Geo-Spatial Analysis
Project details
Description
Objective
The basic idea of analyzing the Zomato dataset is to get a fair idea about the factors affecting the establishment of different types of restaurants at different places in Bengaluru. This Zomato data aims at analyzing demography of the location. Most importantly it will help new restaurants in deciding their theme, menus, cuisine, cost, etc for a particular location. It also aims at finding similarity between neighborhoods of Bengaluru on the basis of food.

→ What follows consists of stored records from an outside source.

theorem takeSources_keeps (h : Keeps m s0 s) (hw : Within [.reg .BENCH_BENCH_HEALTH_HEALTH, .reg .BENCH_BIST_STAT_PHASE, .reg
    .BENCH_BPWR_STAT_STATE, .reg .BENCH_ECC_CNT_CE, .reg .BENCH_ECC_CNT_UE, .reg .BENCH_STATUS_BIST_BUSY, .reg .BENCH_STATUS_SPARE_FREE,
    .reg .BENCH_UE_ADDR_IN_SPARE, .reg .BENCH_UE_ADDR_OFFSET, .reg .CSE_CUR_DESC_KIND, .reg .CSE_CUR_DESC_PRIO, .reg .CSE_CUR_DESC_SEQ, .reg
    .CSE_DISCARD_CNT_DISCARD, .reg .CSE_LATE_CNT_LATE, .reg .CSE_STATUS_IDLE, .reg .CSE_STATUS_OPEN, .reg .CSE_STATUS_RUNNING, .reg
    .ERR_CODE_CODE, .reg .ERR_CODE_MASTER, .reg .ERR_CODE_OVF, .reg .ERR_CODE_WORD, .reg .ERR_CODE_WRITE, .reg .EVT_PEND_PEND, .reg
    .EVT_RAW_RAW, .reg .OUT_FAULT_STAT_REPEAT_FAIL, .reg .POWER_STATUS_ENTERING, .reg .POWER_STATUS_EXITING, .reg .POWER_WAKE_STAT_CLASS,
    .reg .POWER_WAKE_STAT_FROM, .reg .QUARRY_CAPACITY_N_ACTIVE, .reg .QUARRY_ECC_CNT_CE, .reg .QUARRY_ECC_CNT_UE, .reg .QUARRY_LRMAP_MAP,
    .reg .QUARRY_LRMAP_SPARE, .reg .QUARRY_RANK_STATE_STATE, .reg .QUARRY_STATUS_DEGRADED, .reg .QUARRY_STATUS_MIGRATING, .reg
    .QUARRY_UE_ADDR_HI_ADDR, .reg .QUARRY_UE_ADDR_HI_BANK, .reg .QUARRY_UE_ADDR_HI_RANK, .reg .QUARRY_UE_ADDR_LO_ADDR, .reg
    .SYS_ERR_ADDR_HI_ADDR, .reg .SYS_ERR_ADDR_HI_MASTER, .reg .SYS_ERR_ADDR_HI_WRITE, .reg .SYS_ERR_ADDR_LO_ADDR, .cap, .presented,
    .commits, .holdoff, .poison, .cses, .rings, .pwr, .qry, .ben, .free] m) (a1 : Nat) (a2 : Packet) (a3 : Descr) (a4 : Int) (a5 : Nat) :
    KeepsOpt m s0 (takeSources a1 a2 a3 a4 a5 s) := by
  unfold takeSources
  try dsimp only
  repeat' first
    | with_reducible assumption
    | exact Within.trans (Eq.refl _) hw
    | with_reducible apply State.setCse_keeps
    | with_reducible apply State.setRing_keeps
    | with_reducible apply discard_keeps
    | with_reducible apply noteSegment_keeps
    | with_reducible apply raise_keeps
    | with_reducible apply stand_keeps
    | with_reducible apply Keeps.ite
    | with_reducible apply KeepsOpt.ite
    | with_reducible apply KeepsOpt.none
    | with_reducible apply KeepsOpt.some
    | split

theorem takeAlone_keeps (h : Keeps m s0 s) (hw : Within [.reg .BENCH_BENCH_HEALTH_HEALTH, .reg .BENCH_BIST_STAT_PHASE, .reg
    .BENCH_BPWR_STAT_STATE, .reg .BENCH_ECC_CNT_CE, .reg .BENCH_ECC_CNT_UE, .reg .BENCH_STATUS_BIST_BUSY, .reg .BENCH_STATUS_SPARE_FREE,
    .reg .BENCH_UE_ADDR_IN_SPARE, .reg .BENCH_UE_ADDR_OFFSET, .reg .CSE_CUR_DESC_KIND, .reg .CSE_CUR_DESC_PRIO, .reg .CSE_CUR_DESC_SEQ, .reg
    .CSE_DISCARD_CNT_DISCARD, .reg .CSE_LATE_CNT_LATE, .reg .CSE_STATUS_IDLE, .reg .CSE_STATUS_OPEN, .reg .CSE_STATUS_RUNNING, .reg
    .ERR_CODE_CODE, .reg .ERR_CODE_MASTER, .reg .ERR_CODE_OVF, .reg .ERR_CODE_WORD, .reg .ERR_CODE_WRITE, .reg .EVT_PEND_PEND, .reg
    .EVT_RAW_RAW, .reg .OUT_FAULT_STAT_REPEAT_FAIL, .reg .POWER_STATUS_ENTERING, .reg .POWER_STATUS_EXITING, .reg .POWER_WAKE_STAT_CLASS,
    .reg .POWER_WAKE_STAT_FROM, .reg .QUARRY_CAPACITY_N_ACTIVE, .reg .QUARRY_ECC_CNT_CE, .reg .QUARRY_ECC_CNT_UE, .reg .QUARRY_LRMAP_MAP,
    .reg .QUARRY_LRMAP_SPARE, .reg .QUARRY_RANK_STATE_STATE, .reg .QUARRY_STATUS_DEGRADED, .reg .QUARRY_STATUS_MIGRATING, .reg
    .QUARRY_UE_ADDR_HI_ADDR, .reg .QUARRY_UE_ADDR_HI_BANK, .reg .QUARRY_UE_ADDR_HI_RANK, .reg .QUARRY_UE_ADDR_LO_ADDR, .reg
    .SYS_ERR_ADDR_HI_ADDR, .reg .SYS_ERR_ADDR_HI_MASTER, .reg .SYS_ERR_ADDR_HI_WRITE, .reg .SYS_ERR_ADDR_LO_ADDR, .reg .TACK_FENCE_LAST_CH,
    .cap, .presented, .commits, .holdoff, .poison, .wheels, .cses, .queues, .rings, .pwr, .qry, .ben, .free] m) (a1 : Nat) : KeepsOpt m s0
    (takeAlone s a1) := by
  unfold takeAlone
  try dsimp only
  repeat' first
    | with_reducible assumption
    | exact Within.trans (Eq.refl _) hw
    | with_reducible apply State.setQueue_keeps
    | with_reducible apply discard_keeps
    | with_reducible apply takeFence_keeps
    | with_reducible apply takeIdle_keeps
    | with_reducible apply takeSources_keeps
    | with_reducible apply takeSpeed_keeps
    | with_reducible apply Keeps.ite
    | with_reducible apply KeepsOpt.ite
    | with_reducible apply KeepsOpt.none
    | with_reducible apply KeepsOpt.some
    | split

theorem takeStep_keeps (h : Keeps m s0 s) (hw : Within [.reg .BENCH_BENCH_HEALTH_HEALTH, .reg .BENCH_BIST_STAT_PHASE, .reg
    .BENCH_BPWR_STAT_STATE, .reg .BENCH_ECC_CNT_CE, .reg .BENCH_ECC_CNT_UE, .reg .BENCH_STATUS_BIST_BUSY, .reg .BENCH_STATUS_SPARE_FREE,
    .reg .BENCH_UE_ADDR_IN_SPARE, .reg .BENCH_UE_ADDR_OFFSET, .reg .CSE_CUR_DESC_KIND, .reg .CSE_CUR_DESC_PRIO, .reg .CSE_CUR_DESC_SEQ, .reg
    .CSE_DISCARD_CNT_DISCARD, .reg .CSE_LATE_CNT_LATE, .reg .CSE_STATUS_IDLE, .reg .CSE_STATUS_OPEN, .reg .CSE_STATUS_RUNNING, .reg
    .ERR_CODE_CODE, .reg .ERR_CODE_MASTER, .reg .ERR_CODE_OVF, .reg .ERR_CODE_WORD, .reg .ERR_CODE_WRITE, .reg .EVT_PEND_PEND, .reg
    .EVT_RAW_RAW, .reg .OUT_FAULT_STAT_REPEAT_FAIL, .reg .POWER_STATUS_ENTERING, .reg .POWER_STATUS_EXITING, .reg .POWER_WAKE_STAT_CLASS,
    .reg .POWER_WAKE_STAT_FROM, .reg .QUARRY_CAPACITY_N_ACTIVE, .reg .QUARRY_ECC_CNT_CE, .reg .QUARRY_ECC_CNT_UE, .reg .QUARRY_LRMAP_MAP,
    .reg .QUARRY_LRMAP_SPARE, .reg .QUARRY_RANK_STATE_STATE, .reg .QUARRY_STATUS_DEGRADED, .reg .QUARRY_STATUS_MIGRATING, .reg
    .QUARRY_UE_ADDR_HI_ADDR, .reg .QUARRY_UE_ADDR_HI_BANK, .reg .QUARRY_UE_ADDR_HI_RANK, .reg .QUARRY_UE_ADDR_LO_ADDR, .reg
    .SYS_ERR_ADDR_HI_ADDR, .reg .SYS_ERR_ADDR_HI_MASTER, .reg .SYS_ERR_ADDR_HI_WRITE, .reg .SYS_ERR_ADDR_LO_ADDR, .reg .TACK_FENCE_LAST_CH,
    .cap, .presented, .commits, .holdoff, .poison, .wheels, .cses, .queues, .rings, .pwr, .qry, .ben, .free] m) (a1 : Nat) : KeepsOpt m s0
    (takeStep s a1) := by
  unfold takeStep
  try dsimp only
  repeat' first
    | with_reducible assumption
    | exact Within.trans (Eq.refl _) hw
    | with_reducible apply takeAlone_keeps
    | with_reducible apply Keeps.ite
    | with_reducible apply KeepsOpt.ite
    | with_reducible apply KeepsOpt.none
    | with_reducible apply KeepsOpt.some
    | split
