-- ==== Sys2Proof/Laws/TackKeeps.lean ====
section
/-! SUPPORT. What the operations of Machine/Tack.lean keep: the queue, the invariant, and every part outside their footprint. -/

set_option maxRecDepth 4000
set_option linter.unusedTactic false
set_option linter.unreachableTactic false

namespace Sys2Proof.Machine

variable {m : Nat} {s0 s : State}

theorem writeQcfg_keeps (h : Keeps m s0 s) (hw : Within [.reg .ERR_CODE_CODE, .reg .ERR_CODE_MASTER, .reg .ERR_CODE_OVF, .reg
    .ERR_CODE_WORD, .reg .ERR_CODE_WRITE, .reg .TACK_QCFG_CRED_REG, .reg .TACK_QCFG_CRED_STITCH, .reg .TACK_QCFG_FMODE] m) (a1 : Nat) (a2 :
    Nat) (a3 : Nat) : Keeps m s0 (writeQcfg a1 a2 a3 s) := by
  unfold writeQcfg
  try dsimp only
  repeat' first
    | with_reducible assumption
    | exact Within.trans (Eq.refl _) hw
    | with_reducible apply wr_keeps
    | with_reducible apply actionErr_keeps
    | with_reducible apply Keeps.ite
    | split

theorem execQcfgWrite_keeps (h : Keeps m s0 s) (hw : Within [.reg .ERR_CODE_CODE, .reg .ERR_CODE_MASTER, .reg .ERR_CODE_OVF, .reg
    .ERR_CODE_WORD, .reg .ERR_CODE_WRITE, .reg .POWER_STATUS_ENTERING, .reg .POWER_STATUS_EXITING, .reg .POWER_WAKE_STAT_CLASS, .reg
    .POWER_WAKE_STAT_FROM, .reg .TACK_QCFG_CRED_REG, .reg .TACK_QCFG_CRED_STITCH, .reg .TACK_QCFG_FMODE, .pwr] m) (a1 : Master) (a2 : Fin
    192) (a3 : Word) : Ends m s0 (execQcfgWrite a1 a2 a3 s) := by
  unfold execQcfgWrite
  try dsimp only
  repeat' first
    | with_reducible assumption
    | exact Within.trans (Eq.refl _) hw
    | (intro _)
    | with_reducible apply cmd_keeps
    | with_reducible apply writeQcfg_keeps
    | with_reducible apply Ends.ite
    | with_reducible apply Ends.next
    | split

theorem notice_keeps (h : Keeps m s0 s) (hw : Within [.queues] m) (a1 : Nat) (a2 : Packet) : Keeps m s0 (notice a1 a2 s) := by
  unfold notice
  try dsimp only
  repeat' first
    | with_reducible assumption
    | exact Within.trans (Eq.refl _) hw
    | with_reducible apply State.setQueue_keeps

theorem refreshFlushBusy_keeps (h : Keeps m s0 s) (hw : Within [.reg .TACK_QLEVEL_FLUSH_BUSY] m) (a1 : Nat) : Keeps m s0
    (refreshFlushBusy a1 s) := by
  unfold refreshFlushBusy
  try dsimp only
  repeat' first
    | with_reducible assumption
    | exact Within.trans (Eq.refl _) hw
    | (intro _)
    | with_reducible apply wr_keeps
    | with_reducible apply Keeps.ite
    | split

theorem closePacket_keeps (h : Keeps m s0 s) (hw : Within [.reg .TACK_PUSH_STAT_LAST_SEQ, .reg .TACK_PUSH_STAT_OPEN, .reg
    .TACK_QLEVEL_FLUSH_BUSY, .queues, .staging] m) (a1 : Nat) : Keeps m s0 (closePacket a1 s) := by
  unfold closePacket
  try dsimp only
  repeat' first
    | with_reducible assumption
    | exact Within.trans (Eq.refl _) hw
    | with_reducible apply wr_keeps
    | with_reducible apply State.setStage_keeps
    | with_reducible apply notice_keeps
    | with_reducible apply refreshFlushBusy_keeps
    | with_reducible apply Keeps.ite
    | split

theorem beginPacket_keeps (h : Keeps m s0 s) (hw : Within [.reg .ERR_CODE_CODE, .reg .ERR_CODE_MASTER, .reg .ERR_CODE_OVF, .reg
    .ERR_CODE_WORD, .reg .ERR_CODE_WRITE, .reg .EVT_PEND_PEND, .reg .EVT_RAW_RAW, .reg .TACK_PUSH_STAT_DISCARDING, .reg
    .TACK_PUSH_STAT_OPEN, .reg .TACK_PUSH_STAT_REFUSED, .reg .TACK_PUSH_STAT_WORDS_LEFT, .presented, .staging] m) (a1 : Nat) (a2 : Nat) :
    Keeps m s0 (beginPacket a1 a2 s) := by
  unfold beginPacket
  try dsimp only
  repeat' first
    | with_reducible assumption
    | exact Within.trans (Eq.refl _) hw
    | with_reducible apply wr_keeps
    | with_reducible apply State.setStage_keeps
    | with_reducible apply actionErr_keeps
    | with_reducible apply raise_keeps
    | with_reducible apply Keeps.ite
    | split

theorem pushWord_keeps (h : Keeps m s0 s) (hw : Within [.reg .ERR_CODE_CODE, .reg .ERR_CODE_MASTER, .reg .ERR_CODE_OVF, .reg
    .ERR_CODE_WORD, .reg .ERR_CODE_WRITE, .reg .EVT_PEND_PEND, .reg .EVT_RAW_RAW, .reg .TACK_PUSH_STAT_DISCARDING, .reg
    .TACK_PUSH_STAT_LAST_SEQ, .reg .TACK_PUSH_STAT_OPEN, .reg .TACK_PUSH_STAT_REFUSED, .reg .TACK_PUSH_STAT_WORDS_LEFT, .reg
    .TACK_QLEVEL_FLUSH_BUSY, .presented, .queues, .staging] m) (a1 : Nat) (a2 : Nat) : Keeps m s0 (pushWord a1 a2 s) := by
  unfold pushWord
  try dsimp only
  repeat' first
    | with_reducible assumption
    | exact Within.trans (Eq.refl _) hw
    | with_reducible apply wr_keeps
    | with_reducible apply State.setStage_keeps
    | with_reducible apply beginPacket_keeps
    | with_reducible apply closePacket_keeps
    | with_reducible apply Keeps.ite
    | split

Data Analysis Using Python
Work flow of process:
1. Data Collection
2. Data Cleaning
3. Performing EDA
4. Performing Geospatial Analysis
5. Performing Sentiment Analysis
Tools Used:
Jupyter Notebook is used as IDE. Among the Python libraries, Pandas and NumPy are used for handling data, preprocessing, and mathematical operations, respectively. Plotly, Seaborn, and Matplotlib are used for visualizing plots.
Conclusion:
Cafe Coffee Day dominates the restaurant chain landscape followed by Onesta and then Empire.
Online orders are accepted by 64.4% of restaurants, whereas 35.6% of restaurants do not accept them.
The city of Bangalore is known as a high-tech hub of India, and people who live a busy and modern life are inclined to choose Quick Bites.
The most common cuisines are North Indian, Chinese, and South Indian. Bangalore is therefore influenced more by the cultures of the north than those of the south.
Having reviewed the above scatterplot, we can conclude that most of the highest-rated restaurants accept online orders and are budget-friendly as well.
Please refer to the Github Repository for this project "here"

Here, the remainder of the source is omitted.